One moment of clarity changed everything for the cofounder of Tender Greens, the Los Angeles–based Fast Casual 2.0 chain whose motto is “Slow food done fast.”
It was 25 years ago, and Erik Oberholtzer, then a cook just out of culinary school, found himself working in the already-legendary kitchens of Chez Panisse, the Berkeley, California, farm-to-table restaurant owned by celebrity chef Alice Waters. Everything—yes, everything—that was served that night arrived fresh and local that day.
“It blew my mind,” Oberholtzer recalls. “Everything was so fresh. You’d step into the restaurant’s kitchen and you would see everything that arrived that morning.”
Fast forward to 2006. That’s when Oberholtzer and his business partners, Matt Lyman and David Dressler, were writing a business plan for Tender Greens.
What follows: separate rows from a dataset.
-- ==== Sys2Proof/Laws/MovesDoors.lean ====
section
/-! SUPPORT. What the operations of the Visit Engine, the portals and the unit doors may change. -/

namespace Sys2Proof.Machine

theorem closeVisit_moves {M : Cell → Prop} {s₀ s₁ : State} {v : Visit} {why : CloseReason}
    (hm : Moves M s₀ s₁)
    (hNotices : M .notices) (hTable : M .table) (hPortalsIn : M .portalsIn) (hUnitsIn : M .unitsIn)
    (hLiftsIn : M .liftsIn) : Moves M s₀ (closeVisit v why s₁) := by
  have h : Moves M s₀ { s₁ with visits :=
      { s₁.visits with table := s₁.visits.table.filter fun w => w.number != v.number } } :=
    moves_visits hm (fun l => inForm_filter l _) (.inl hTable) (.inr rfl) (.inr ⟨rfl, rfl⟩)
      (.inr ⟨rfl, rfl, rfl, rfl⟩) (.inr (fewer_filter _ _))
  unfold closeVisit
  dsimp only
  refine putNotice_moves (toUnits_moves ?_ hUnitsIn) hNotices
  repeat' first
    | assumption
    | with_reducible apply toLifts_moves
    | with_reducible apply toPortals_moves
    | split

theorem closeVisits_moves {M : Cell → Prop} {s₀ s₁ : State} {vs : List Visit} {why : CloseReason}
    (hm : Moves M s₀ s₁)
    (hNotices : M .notices) (hTable : M .table) (hPortalsIn : M .portalsIn) (hUnitsIn : M .unitsIn)
    (hLiftsIn : M .liftsIn) : Moves M s₀ (closeVisits vs why s₁) := by
  unfold closeVisits
  try dsimp only
  repeat' first
    | with_reducible assumption
    | intro _
    | with_reducible apply closeVisit_moves
    | with_reducible apply Moves.foldl
    | split

theorem takePassage_moves {M : Cell → Prop} {s₀ s₁ : State} {p n : Nat} (hm : Moves M s₀ s₁)
    (hNotices : M .notices) (hTable : M .table) (hPortalsIn : M .portalsIn) (hUnitsIn : M .unitsIn)
    (hLiftsIn : M .liftsIn) : Moves M s₀ (takePassage p n s₁) := by
  unfold takePassage
  try dsimp only
  repeat' first
    | with_reducible assumption
    | exact fun _ => ⟨rfl, rfl, rfl⟩
    | intro _
    | with_reducible apply modVisit_moves
    | with_reducible apply closeVisit_moves
    | split

theorem takeNoPassage_moves {M : Cell → Prop} {s₀ s₁ : State} {p n : Nat} (hm : Moves M s₀ s₁)
    (hNotices : M .notices) (hTable : M .table) (hPortalsIn : M .portalsIn) (hUnitsIn : M .unitsIn)
    (hLiftsIn : M .liftsIn) : Moves M s₀ (takeNoPassage p n s₁) := by
  unfold takeNoPassage
  try dsimp only
  repeat' first
    | with_reducible assumption
    | exact fun _ => ⟨rfl, rfl, rfl⟩
    | intro _
    | with_reducible apply modVisit_moves
    | with_reducible apply closeVisit_moves
    | split

theorem takePortalReport_moves {M : Cell → Prop} {s₀ s₁ : State} {r : PortalReport} (hm : Moves M s₀ s₁)
    (hNotices : M .notices) (hTable : M .table) (hPortalsIn : M .portalsIn) (hUnitsIn : M .unitsIn)
    (hLiftsIn : M .liftsIn) : Moves M s₀ (takePortalReport s₁ r) := by
  unfold takePortalReport
  try dsimp only
  repeat' first
    | with_reducible assumption
    | with_reducible apply takePassage_moves
    | with_reducible apply takeNoPassage_moves
    | split

theorem deliverPortalReports_moves {M : Cell → Prop} {s₀ s₁ : State} (hm : Moves M s₀ s₁)
    (hNotices : M .notices) (hTable : M .table) (hVisitsIn : M .visitsIn) (hPortalsIn : M .portalsIn)
    (hUnitsIn : M .unitsIn) (hLiftsIn : M .liftsIn) : Moves M s₀ (deliverPortalReports s₁) := by
  unfold deliverPortalReports
  try dsimp only
  repeat' first
    | with_reducible assumption
    | exact fun l => l
    | exact .inl ‹_›
    | exact .inr rfl
    | exact .inr ⟨rfl, rfl⟩
    | exact .inr ⟨rfl, rfl, rfl⟩
    | exact .inr ⟨rfl, rfl, rfl, rfl⟩
    | exact .inr ⟨rfl, rfl, rfl, rfl, rfl, rfl⟩
    | intro _
    | with_reducible apply takePortalReport_moves
    | with_reducible apply Moves.foldl
    | split
    | with_reducible refine moves_visits ?_ ?_ ?_ ?_ ?_ ?_

theorem execPassageReport_moves {M : Cell → Prop} {s : State} (hNotices : M .notices)
    (hTable : M .table) (hVisitsIn : M .visitsIn) (hPortalsIn : M .portalsIn) (hUnitsIn : M .unitsIn)
    (hLiftsIn : M .liftsIn) :
    ∃ t, execPassageReport s = .next t ∧ Moves M s t := by
  have hm := Moves.refl M s
  refine ⟨_, rfl, ?_⟩
  try dsimp only
  repeat' first
    | with_reducible assumption
    | exact fun l => l
    | exact .inl ‹_›
    | exact .inr rfl
    | exact .inr ⟨rfl, rfl⟩
    | exact .inr ⟨rfl, rfl, rfl⟩
    | exact .inr ⟨rfl, rfl, rfl, rfl⟩
    | exact .inr ⟨rfl, rfl, rfl, rfl, rfl, rfl⟩
    | intro _
    | with_reducible apply takePassage_moves
    | split
    | with_reducible refine moves_visits ?_ ?_ ?_ ?_ ?_ ?_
Everything seemed to circle back to his days at Chez Panisse. “Our mission statement for Tender Greens was this: What if Alice Waters were to open a fast-food restaurant? What would it be?” Oberholtzer says. “That has informed every product decision since.”
Today, Tender Greens has 22 California locations and is attempting to impact the way the fast-casual restaurant world views where its food comes from. At a time when the growth of fast-casual dining is taking off at hyperspeed, Tender Greens and upscale brands are promoting a separate trend right along with it: hyperlocal sourcing. That is, modestly priced restaurants that grow much of their own food, often near or even on the premises.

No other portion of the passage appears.